A few thoughts/questions:

  • To make the performance acceptable, we'll want to persist BMIs rather than rebuilding them each time we encounter a module. (I think all previous comments assume this, I'm just making it explicit.)
  • To avoid stepping on the project's actual build (which may use a different compiler or a different version of clang), we should persist our BMIs in a clangd-specific place (such as .cache/clangd), like you said in the previous comment.
  • Is there an opportunity to reuse this persisted BMI cache between the indexer and the preambles of open files? When you open a source file that imports a module M, the BMI for M may or may not have already been built by the indexer. If it hasn't, I imagine the AST (preamble) build should build it on the spot (and then the indexer won't need to build it again when it gets around to indexing a source file that imports M), but if the indexer has already built M's BMI then I imagine the preamble build can just read it.

@HighCommander4
Copy link

(1) When the clangd server initializes, will BackgroundIndex::changedFilesTask get called?

Yes, when the compilation database is loaded, it calls this function with all of the entries in the database, which will call changedFilesTask().

@ChuanqiXu9
Copy link

Is there an opportunity to reuse this persisted BMI cache between the indexer and the preambles of open files?

I am not pretty sure that I've understood the idea of the indexer.

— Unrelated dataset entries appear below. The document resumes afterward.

-- ==== Sys2Proof/Machine/Types.lean ====
section
/-! DEFINITION. The plain data of the blocks of the Verowa 730: settings blocks, event records, the
records each block owns, and the mail in which one block's notices to another wait to be taken. -/

namespace Sys2Proof.Machine

/-! ## Time -/

/-- A time-base stamp with its SYNCED flag (R12, R14). -/
structure Stamp where
  seconds : Nat
  ms : Nat
  synced : Bool
  deriving DecidableEq, Repr, Inhabited

/-! ## Measurement -/

/-- Pole state (R8). -/
inductive PoleState where
  | closed
  | opened
  | unknown
  deriving DecidableEq, Repr, Inhabited

/-- A measurement set (R1). `index` counts the sets delivered since start, from 1, and `time` is the
elapsed time of the delivery: both name the set where a later notice refers to it (R39, R163). -/
structure MeasSet where
  index : Nat
  time : Nat
  mag : Quad Nat
  sat : Quad Bool
  deriving DecidableEq, Repr, Inhabited

/-- The windows of the five slow channels (R3), newest sample last, at most ten samples each. -/
structure SlowWindows where
  vBatt : List Int
  iBatt : List Int
  vBank : List Int
  vSupply : List Int
  temp : List Int
  deriving DecidableEq, Repr, Inhabited

/-- The five 1 s averages (R4). `temp` is `none` where the average is marked FAULT (R6). -/
structure Averages where
  vBatt : Int
  iBatt : Int
  vBank : Int
  vSupply : Int
  temp : Option Int
  deriving DecidableEq, Repr, Inhabited

/-- The debounced states of the field inputs (R7). -/
structure Inputs where
  contactA : Tri Bool
  contactB : Tri Bool
  leverTripped : Bool
  selectorRemote : Bool
  deriving DecidableEq, Repr, Inhabited

/-- A reply that an owner owes to a cabinet request until a retained write completes (R11, R77).
`covered` is set when a write that holds the change starts (R122). -/
structure OwedWrite where
  request : Nat
  covered : Bool
  deriving DecidableEq, Repr, Inhabited

/-! ## Settings blocks (chapter 2.2, R79, R105, section 9.8, section 10.4) -/

/-- Reset mode (section 2.2). -/
inductive ResetMode where
  | instant
  | decay
  deriving DecidableEq, Repr, Inhabited

/-- Trip mode (section 2.2). -/
inductive TripMode where
  | ganged
  | single
  deriving DecidableEq, Repr, Inhabited

/-- Speed class of an operation (section 2.2). -/
inductive SpeedClass where
  | fast
  | delayed
  deriving DecidableEq, Repr, Inhabited

/-- The settings of one operation (section 2.2). -/
structure OpSettings where
  phaseCurve : Nat
  groundCurve : Nat
  tm : Nat
  adder : Nat
  speed : SpeedClass
  instOn : Bool
  instMult : Nat
  instDelay : Nat
  deriving DecidableEq, Repr, Inhabited

/-- The PROTECTION settings block (section 2.2, section 12.6). Levels are in 10 mV. -/
structure Protection where
  ip : Nat
  gp : Nat
  hotPickup : Nat
  opsToLockout : Nat
  resetMode : ResetMode
  resetTime : Nat
  dead1 : Nat
  dead2 : Nat
  dead3 : Nat
  reclaim : Nat
  coordination : Bool
  tripMode : TripMode
  maintenance : Nat
  trip1 : Nat
  trip2 : Nat
  trip3 : Nat
  close1 : Nat
  close2 : Nat
  close3 : Nat
  op1 : OpSettings
  op2 : OpSettings
  op3 : OpSettings
  op4 : OpSettings
  deriving DecidableEq, Repr, Inhabited

/-- A point of a curve (R15): multiple in sixteenths, operate time in ms. -/
structure CurvePoint where
  m16 : Nat
  t : Nat
  deriving DecidableEq, Repr, Inhabited

/-- A curve (R15): its points in order; the empty list is the empty curve. -/
abbrev Curve := List CurvePoint

/-- The BATTERY settings block (R105). Voltages in 10 mV, currents in 10 mA. -/
structure BatterySettings where
  float25 : Nat
  absorb25 : Nat
  bulk : Nat
  absorbMin : Nat
  tail : Nat
  k : Nat
  testPeriod : Nat
  rLimit : Nat
  vMin : Nat
  deriving DecidableEq, Repr, Inhabited

/-- The RADIO settings block (section 9.8). Bit n of the kind filter stands for kind code n. -/
structure RadioSettings where
  own : Nat
  master : Nat
  bitRate : Nat
  keyOverhead : Nat
  refill : Nat
  cap : Nat
  statusPeriod : Nat
  ackBase : Nat
  filter : Nat
  deriving DecidableEq, Repr, Inhabited

/-- An entry of the crew roster (R79). -/
structure RosterEntry where
  code : Nat
  supervisor : Bool
  deriving DecidableEq, Repr, Inhabited

/-- The CAPTURE settings block (section 10.4). -/
structure CaptureSettings where
  segments : Nat
  pre : Nat
  post : Nat
  deriving DecidableEq, Repr, Inhabited

/-- The name of a settings block (section 11.4). -/
inductive BlockName where
  | protection
  | curve (n : Fin 12)
  | battery
  | radio
  | roster
  | capture
  deriving DecidableEq, Repr, Inhabited

/-- The content of a settings block. -/
inductive BlockContent where
  | protection (p : Protection)
  | curve (n : Fin 12) (c : Curve)
  | battery (b : BatterySettings)
  | radio (r : RadioSettings)
  | roster (r : List RosterEntry)
  | capture (c : CaptureSettings)
  deriving DecidableEq, Repr, Inhabited

/-- The settings blocks in force. -/
structure InForce where
  prot : Protection
  curves : Vector Curve 12
  battery : BatterySettings
  radio : RadioSettings
  roster : List RosterEntry
  capture : CaptureSettings
  deriving DecidableEq, Repr

/-- A stored copy of a settings block: its content and the CRC-16 stored with it (R128). -/
structure StoredBlock where
  content : BlockContent
  crc : Half
  deriving DecidableEq, Repr, Inhabited

/-! ## Overcurrent unit (chapter 2) -/

/-- State of an element (section 2.3). -/
inductive ElementState where
  | idle
  | pickedUp
  | operated
  deriving DecidableEq, Repr, Inhabited

/-- A phase or ground element (section 2.3): state, trip-progress accumulator in millionths, INST count,
count of sets picked up. A held element is in IDLE with all three at 0 (R21). -/
structure Element where
  state : ElementState
  progress : Nat
  instCount : Nat
  sets : Nat
  deriving DecidableEq, Repr, Inhabited

/-- The overcurrent unit's own state: the phase elements, the ground element, the hot-line parts and
their arming (R21, R32). -/
structure Overcurrent where
  phase : Tri Element
  ground : Element
  hot : Tri ElementState
  armed : Bool
  deriving DecidableEq, Repr, Inhabited

/-- The name of an element (R33). -/
inductive ElementId where
  | phase (p : Pole)
  | ground
  | hot (p : Pole)
  deriving DecidableEq, Repr, Inhabited

/-- How an element operated (R31, R33), in the order of the table of R33. -/
inductive OperateName where
  | phaseToc
  | phaseInst
  | groundToc
  | groundInst
  | hotLine
  deriving DecidableEq, Repr, Inhabited

/-- An entry of an evaluation result (R33). -/
inductive Report where
  | pickup (e : ElementId) (poles : PoleSet) (op : Nat)
  | dropOut (e : ElementId) (poles : PoleSet) (held : Bool) (sets : Nat)
  | operate (e : ElementId) (poles : PoleSet) (op : Nat) (name : OperateName) (trip : PoleSet)
  deriving DecidableEq, Repr, Inhabited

My current imagination is to let the TUScheduler to hold the ModulesDependencyGraph. And when TUScheduler::update is called, check if the file has any modules dependencies, if it has such dependencies and the BMI doesn't exist, don't call ASTWorker::update now and assign a task to AsyncRunner to build the BMI and call the ASTWorker::update then.

Now it is OK roughly for the a-b test case in llvm/llvm-project#58723.

I feel like the there is only one TUScheduler in one project (is this true?) So the BMIs won't be rebuilt every time we opened a new file.

But I feel I missed some points since I didn't touch the indexer at all. I initially want to work in BackgroundIndex but the log shows it is not reached after I open a new project even if I add -background-index. Or is it OK to not make the indexer know about the modules?

@HighCommander4
Copy link

HighCommander4 commented Jun 2, 2023

I feel like the there is only one TUScheduler in one project (is this true?)

I believe so.

So the BMIs won't be rebuilt every time we opened a new file.

Note, I was also thinking of persisting the BMIs between clangd invocations.

is it OK to not make the indexer know about the modules?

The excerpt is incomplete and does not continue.